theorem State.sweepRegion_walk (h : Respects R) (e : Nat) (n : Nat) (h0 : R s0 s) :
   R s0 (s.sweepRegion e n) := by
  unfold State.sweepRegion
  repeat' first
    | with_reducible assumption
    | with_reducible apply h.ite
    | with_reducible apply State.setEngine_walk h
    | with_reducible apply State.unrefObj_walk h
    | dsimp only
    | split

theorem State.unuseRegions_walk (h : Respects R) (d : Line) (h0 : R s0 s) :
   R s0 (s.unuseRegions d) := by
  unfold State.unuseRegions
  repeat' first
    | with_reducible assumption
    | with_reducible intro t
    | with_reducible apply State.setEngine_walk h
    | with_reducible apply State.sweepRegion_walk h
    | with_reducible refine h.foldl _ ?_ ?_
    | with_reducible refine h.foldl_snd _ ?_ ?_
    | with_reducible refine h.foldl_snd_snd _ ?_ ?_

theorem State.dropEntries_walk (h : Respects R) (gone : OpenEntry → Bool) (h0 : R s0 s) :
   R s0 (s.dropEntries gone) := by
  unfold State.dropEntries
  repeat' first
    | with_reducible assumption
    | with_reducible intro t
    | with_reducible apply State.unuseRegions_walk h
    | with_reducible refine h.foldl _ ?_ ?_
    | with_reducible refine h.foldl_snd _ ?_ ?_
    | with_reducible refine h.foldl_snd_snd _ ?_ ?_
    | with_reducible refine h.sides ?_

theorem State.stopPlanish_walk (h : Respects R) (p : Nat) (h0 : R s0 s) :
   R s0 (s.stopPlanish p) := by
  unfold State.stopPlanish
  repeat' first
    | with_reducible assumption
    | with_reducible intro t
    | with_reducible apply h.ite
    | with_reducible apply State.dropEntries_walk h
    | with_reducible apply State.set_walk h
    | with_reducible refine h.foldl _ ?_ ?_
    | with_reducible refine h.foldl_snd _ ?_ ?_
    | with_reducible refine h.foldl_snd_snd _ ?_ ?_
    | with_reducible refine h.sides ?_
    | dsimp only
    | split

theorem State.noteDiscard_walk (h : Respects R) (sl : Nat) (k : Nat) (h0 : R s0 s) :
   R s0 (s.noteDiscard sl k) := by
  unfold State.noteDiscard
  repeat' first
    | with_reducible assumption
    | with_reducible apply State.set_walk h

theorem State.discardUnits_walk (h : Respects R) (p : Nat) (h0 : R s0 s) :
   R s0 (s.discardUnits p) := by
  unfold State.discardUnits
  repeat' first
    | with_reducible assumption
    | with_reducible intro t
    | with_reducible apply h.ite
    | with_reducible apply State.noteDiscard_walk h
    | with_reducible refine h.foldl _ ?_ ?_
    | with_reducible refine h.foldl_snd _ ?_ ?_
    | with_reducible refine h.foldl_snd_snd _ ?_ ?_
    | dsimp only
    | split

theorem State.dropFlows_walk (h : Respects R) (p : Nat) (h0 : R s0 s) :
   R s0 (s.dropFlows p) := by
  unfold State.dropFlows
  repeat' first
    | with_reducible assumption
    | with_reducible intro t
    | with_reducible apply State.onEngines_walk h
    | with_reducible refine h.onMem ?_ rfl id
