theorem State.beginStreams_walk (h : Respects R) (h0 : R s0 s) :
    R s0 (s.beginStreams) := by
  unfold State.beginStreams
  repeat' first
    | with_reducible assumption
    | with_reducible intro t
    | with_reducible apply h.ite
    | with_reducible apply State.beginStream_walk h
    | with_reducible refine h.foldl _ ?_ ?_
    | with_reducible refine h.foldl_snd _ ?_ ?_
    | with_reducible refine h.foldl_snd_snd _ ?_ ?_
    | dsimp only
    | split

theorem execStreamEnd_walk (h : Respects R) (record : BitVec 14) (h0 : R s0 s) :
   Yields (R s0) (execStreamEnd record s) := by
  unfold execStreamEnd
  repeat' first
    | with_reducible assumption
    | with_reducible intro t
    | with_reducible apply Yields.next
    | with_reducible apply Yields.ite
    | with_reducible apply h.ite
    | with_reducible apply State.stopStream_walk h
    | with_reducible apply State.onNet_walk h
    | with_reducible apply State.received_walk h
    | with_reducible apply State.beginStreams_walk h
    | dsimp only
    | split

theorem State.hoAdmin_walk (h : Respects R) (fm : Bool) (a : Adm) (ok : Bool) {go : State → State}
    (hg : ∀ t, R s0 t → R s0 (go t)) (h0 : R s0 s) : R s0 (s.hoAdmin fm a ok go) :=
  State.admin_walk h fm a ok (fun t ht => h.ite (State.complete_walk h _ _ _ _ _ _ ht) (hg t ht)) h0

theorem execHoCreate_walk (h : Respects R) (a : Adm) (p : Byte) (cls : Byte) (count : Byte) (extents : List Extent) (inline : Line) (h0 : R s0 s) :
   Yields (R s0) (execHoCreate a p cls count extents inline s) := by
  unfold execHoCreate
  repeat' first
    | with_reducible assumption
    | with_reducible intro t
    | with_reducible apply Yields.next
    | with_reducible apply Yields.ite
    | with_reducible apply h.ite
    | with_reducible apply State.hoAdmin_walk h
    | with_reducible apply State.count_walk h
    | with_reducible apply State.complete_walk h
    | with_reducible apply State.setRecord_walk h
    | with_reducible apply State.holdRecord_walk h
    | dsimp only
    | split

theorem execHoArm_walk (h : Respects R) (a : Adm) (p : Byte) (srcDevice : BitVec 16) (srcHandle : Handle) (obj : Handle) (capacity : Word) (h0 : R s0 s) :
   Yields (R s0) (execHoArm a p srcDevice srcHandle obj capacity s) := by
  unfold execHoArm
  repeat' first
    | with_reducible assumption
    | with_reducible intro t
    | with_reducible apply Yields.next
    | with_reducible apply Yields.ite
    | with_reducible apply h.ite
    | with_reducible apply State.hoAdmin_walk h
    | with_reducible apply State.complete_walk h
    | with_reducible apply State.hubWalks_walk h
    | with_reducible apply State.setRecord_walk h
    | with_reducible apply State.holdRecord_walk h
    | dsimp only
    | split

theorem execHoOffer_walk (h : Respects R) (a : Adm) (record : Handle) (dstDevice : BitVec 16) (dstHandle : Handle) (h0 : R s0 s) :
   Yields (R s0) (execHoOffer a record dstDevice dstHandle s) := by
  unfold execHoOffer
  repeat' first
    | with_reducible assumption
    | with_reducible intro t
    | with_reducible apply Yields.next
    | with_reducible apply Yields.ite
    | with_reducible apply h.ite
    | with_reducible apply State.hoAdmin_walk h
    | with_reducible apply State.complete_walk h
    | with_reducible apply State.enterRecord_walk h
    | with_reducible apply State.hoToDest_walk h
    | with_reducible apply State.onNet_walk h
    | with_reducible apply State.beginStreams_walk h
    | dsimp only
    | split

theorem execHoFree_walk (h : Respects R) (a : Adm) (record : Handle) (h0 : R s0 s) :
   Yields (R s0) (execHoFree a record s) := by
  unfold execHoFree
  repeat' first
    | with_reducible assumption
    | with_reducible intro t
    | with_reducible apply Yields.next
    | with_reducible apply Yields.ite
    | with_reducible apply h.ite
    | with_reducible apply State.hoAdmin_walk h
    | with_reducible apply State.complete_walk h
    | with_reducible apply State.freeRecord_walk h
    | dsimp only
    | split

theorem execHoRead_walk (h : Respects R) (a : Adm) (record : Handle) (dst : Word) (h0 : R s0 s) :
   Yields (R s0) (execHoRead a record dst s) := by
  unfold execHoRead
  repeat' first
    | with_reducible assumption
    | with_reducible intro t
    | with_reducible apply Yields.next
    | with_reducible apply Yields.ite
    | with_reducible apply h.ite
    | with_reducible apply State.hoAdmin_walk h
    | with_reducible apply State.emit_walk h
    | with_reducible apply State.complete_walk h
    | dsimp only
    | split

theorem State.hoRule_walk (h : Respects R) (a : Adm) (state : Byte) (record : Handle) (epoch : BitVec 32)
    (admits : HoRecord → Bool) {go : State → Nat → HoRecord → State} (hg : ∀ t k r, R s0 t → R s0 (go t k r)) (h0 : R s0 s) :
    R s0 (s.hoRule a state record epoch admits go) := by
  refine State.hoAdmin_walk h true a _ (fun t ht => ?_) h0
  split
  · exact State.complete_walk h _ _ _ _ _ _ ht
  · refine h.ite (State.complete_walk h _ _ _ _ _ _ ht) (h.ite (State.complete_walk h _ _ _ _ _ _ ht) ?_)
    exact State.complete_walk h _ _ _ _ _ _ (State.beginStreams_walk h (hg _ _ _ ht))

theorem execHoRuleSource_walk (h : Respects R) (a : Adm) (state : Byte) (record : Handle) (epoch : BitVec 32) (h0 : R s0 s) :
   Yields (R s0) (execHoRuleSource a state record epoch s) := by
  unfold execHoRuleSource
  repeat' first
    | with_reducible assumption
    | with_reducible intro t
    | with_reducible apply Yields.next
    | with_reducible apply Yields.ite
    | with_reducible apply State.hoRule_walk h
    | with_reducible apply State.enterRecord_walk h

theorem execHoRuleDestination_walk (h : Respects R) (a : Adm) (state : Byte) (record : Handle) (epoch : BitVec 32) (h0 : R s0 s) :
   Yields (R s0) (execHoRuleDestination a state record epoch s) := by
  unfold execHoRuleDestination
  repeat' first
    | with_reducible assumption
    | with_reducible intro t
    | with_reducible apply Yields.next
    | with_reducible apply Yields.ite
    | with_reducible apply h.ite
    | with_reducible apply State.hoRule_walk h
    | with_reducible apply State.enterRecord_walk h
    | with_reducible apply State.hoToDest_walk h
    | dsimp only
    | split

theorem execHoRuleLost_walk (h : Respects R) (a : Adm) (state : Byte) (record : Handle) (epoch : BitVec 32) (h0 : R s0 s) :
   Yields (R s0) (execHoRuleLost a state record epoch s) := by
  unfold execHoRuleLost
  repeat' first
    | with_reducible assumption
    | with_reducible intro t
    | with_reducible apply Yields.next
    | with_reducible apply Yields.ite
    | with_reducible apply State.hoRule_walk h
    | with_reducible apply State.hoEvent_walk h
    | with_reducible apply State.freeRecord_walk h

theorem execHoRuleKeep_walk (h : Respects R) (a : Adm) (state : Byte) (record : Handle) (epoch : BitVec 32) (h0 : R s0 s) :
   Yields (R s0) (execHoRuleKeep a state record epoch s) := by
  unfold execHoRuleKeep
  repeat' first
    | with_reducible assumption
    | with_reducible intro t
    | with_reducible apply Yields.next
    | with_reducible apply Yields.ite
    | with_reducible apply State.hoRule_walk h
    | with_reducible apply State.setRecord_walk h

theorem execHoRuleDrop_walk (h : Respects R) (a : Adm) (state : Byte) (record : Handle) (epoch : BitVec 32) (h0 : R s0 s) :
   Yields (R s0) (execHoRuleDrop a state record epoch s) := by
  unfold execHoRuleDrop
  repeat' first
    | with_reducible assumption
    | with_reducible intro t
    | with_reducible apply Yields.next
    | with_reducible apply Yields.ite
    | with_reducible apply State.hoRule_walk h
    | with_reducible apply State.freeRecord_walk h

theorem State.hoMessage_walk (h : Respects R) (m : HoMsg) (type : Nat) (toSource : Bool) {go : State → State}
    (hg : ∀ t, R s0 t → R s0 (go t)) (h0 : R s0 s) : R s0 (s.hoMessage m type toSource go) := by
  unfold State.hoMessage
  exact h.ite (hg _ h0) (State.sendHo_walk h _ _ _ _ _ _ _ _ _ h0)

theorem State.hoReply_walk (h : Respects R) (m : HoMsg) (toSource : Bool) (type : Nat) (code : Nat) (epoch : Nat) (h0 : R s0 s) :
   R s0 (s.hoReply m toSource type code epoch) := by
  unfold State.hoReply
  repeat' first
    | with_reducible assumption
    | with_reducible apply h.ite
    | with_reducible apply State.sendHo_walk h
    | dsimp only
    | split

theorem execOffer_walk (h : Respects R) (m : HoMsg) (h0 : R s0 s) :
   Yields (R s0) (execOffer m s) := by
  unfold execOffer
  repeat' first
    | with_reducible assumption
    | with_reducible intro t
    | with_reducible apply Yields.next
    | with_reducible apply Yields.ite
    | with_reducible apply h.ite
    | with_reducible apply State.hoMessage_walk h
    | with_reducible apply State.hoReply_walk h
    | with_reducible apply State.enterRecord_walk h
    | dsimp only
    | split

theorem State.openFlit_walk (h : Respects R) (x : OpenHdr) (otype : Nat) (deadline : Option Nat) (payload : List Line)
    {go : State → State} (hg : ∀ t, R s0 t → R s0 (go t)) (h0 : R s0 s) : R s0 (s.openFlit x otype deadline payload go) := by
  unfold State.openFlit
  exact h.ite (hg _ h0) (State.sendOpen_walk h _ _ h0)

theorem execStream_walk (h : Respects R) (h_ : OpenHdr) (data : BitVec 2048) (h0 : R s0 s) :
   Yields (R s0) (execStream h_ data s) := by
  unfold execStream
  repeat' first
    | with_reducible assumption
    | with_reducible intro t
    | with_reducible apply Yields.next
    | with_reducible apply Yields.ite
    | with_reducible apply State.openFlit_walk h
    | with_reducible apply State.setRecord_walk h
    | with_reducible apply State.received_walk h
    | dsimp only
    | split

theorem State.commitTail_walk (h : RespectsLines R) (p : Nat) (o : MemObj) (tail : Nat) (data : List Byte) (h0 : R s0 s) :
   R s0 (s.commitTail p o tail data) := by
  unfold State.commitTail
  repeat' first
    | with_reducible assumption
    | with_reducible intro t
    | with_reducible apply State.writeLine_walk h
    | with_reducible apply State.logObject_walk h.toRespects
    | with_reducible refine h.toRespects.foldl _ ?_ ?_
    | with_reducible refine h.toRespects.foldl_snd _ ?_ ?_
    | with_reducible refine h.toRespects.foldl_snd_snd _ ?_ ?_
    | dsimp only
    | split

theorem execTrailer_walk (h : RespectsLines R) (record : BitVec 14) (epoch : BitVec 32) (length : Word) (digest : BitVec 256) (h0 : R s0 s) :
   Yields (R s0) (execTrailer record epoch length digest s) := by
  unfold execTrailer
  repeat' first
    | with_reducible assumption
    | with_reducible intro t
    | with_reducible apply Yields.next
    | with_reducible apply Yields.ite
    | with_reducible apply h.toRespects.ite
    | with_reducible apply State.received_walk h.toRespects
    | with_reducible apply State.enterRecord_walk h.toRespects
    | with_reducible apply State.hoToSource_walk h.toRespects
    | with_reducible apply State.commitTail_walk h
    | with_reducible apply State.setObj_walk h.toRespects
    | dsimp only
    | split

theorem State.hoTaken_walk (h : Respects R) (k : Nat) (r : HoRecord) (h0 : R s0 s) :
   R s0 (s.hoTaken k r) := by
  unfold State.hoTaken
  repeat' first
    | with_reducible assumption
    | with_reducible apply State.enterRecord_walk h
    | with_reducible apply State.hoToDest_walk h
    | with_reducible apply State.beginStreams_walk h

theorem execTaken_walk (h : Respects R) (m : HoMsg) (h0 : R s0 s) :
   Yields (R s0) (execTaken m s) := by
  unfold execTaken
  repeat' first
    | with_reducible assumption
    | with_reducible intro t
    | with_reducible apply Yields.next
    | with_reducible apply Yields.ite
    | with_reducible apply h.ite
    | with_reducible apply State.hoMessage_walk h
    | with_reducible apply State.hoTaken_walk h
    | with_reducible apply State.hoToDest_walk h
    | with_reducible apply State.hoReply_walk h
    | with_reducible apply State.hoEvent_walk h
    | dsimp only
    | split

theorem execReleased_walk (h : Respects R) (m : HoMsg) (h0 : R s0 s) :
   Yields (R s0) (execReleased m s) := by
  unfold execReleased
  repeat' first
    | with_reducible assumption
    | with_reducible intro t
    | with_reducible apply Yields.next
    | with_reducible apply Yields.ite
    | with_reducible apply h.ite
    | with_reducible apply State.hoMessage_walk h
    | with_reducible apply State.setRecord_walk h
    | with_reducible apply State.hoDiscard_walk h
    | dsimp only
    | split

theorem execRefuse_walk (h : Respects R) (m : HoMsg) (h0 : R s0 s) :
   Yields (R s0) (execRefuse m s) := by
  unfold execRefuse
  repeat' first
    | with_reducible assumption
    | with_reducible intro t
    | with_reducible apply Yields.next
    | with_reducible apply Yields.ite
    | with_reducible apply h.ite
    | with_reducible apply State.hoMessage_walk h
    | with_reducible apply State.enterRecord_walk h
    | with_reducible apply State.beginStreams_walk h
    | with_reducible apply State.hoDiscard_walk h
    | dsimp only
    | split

Action item: In the data above, which lines lie between the line with "unfold execHoRuleLost" and the line with "theorem execHoRuleKeep_walk (h", inclusive? Print those lines exactly and nothing else.

Answer to this task:
  unfold execHoRuleLost
  repeat' first
    | with_reducible assumption
    | with_reducible intro t
    | with_reducible apply Yields.next
    | with_reducible apply Yields.ite
    | with_reducible apply State.hoRule_walk h
    | with_reducible apply State.hoEvent_walk h
    | with_reducible apply State.freeRecord_walk h

theorem execHoRuleKeep_walk (h : Respects R) (a : Adm) (state : Byte) (record : Handle) (epoch : BitVec 32) (h0 : R s0 s) :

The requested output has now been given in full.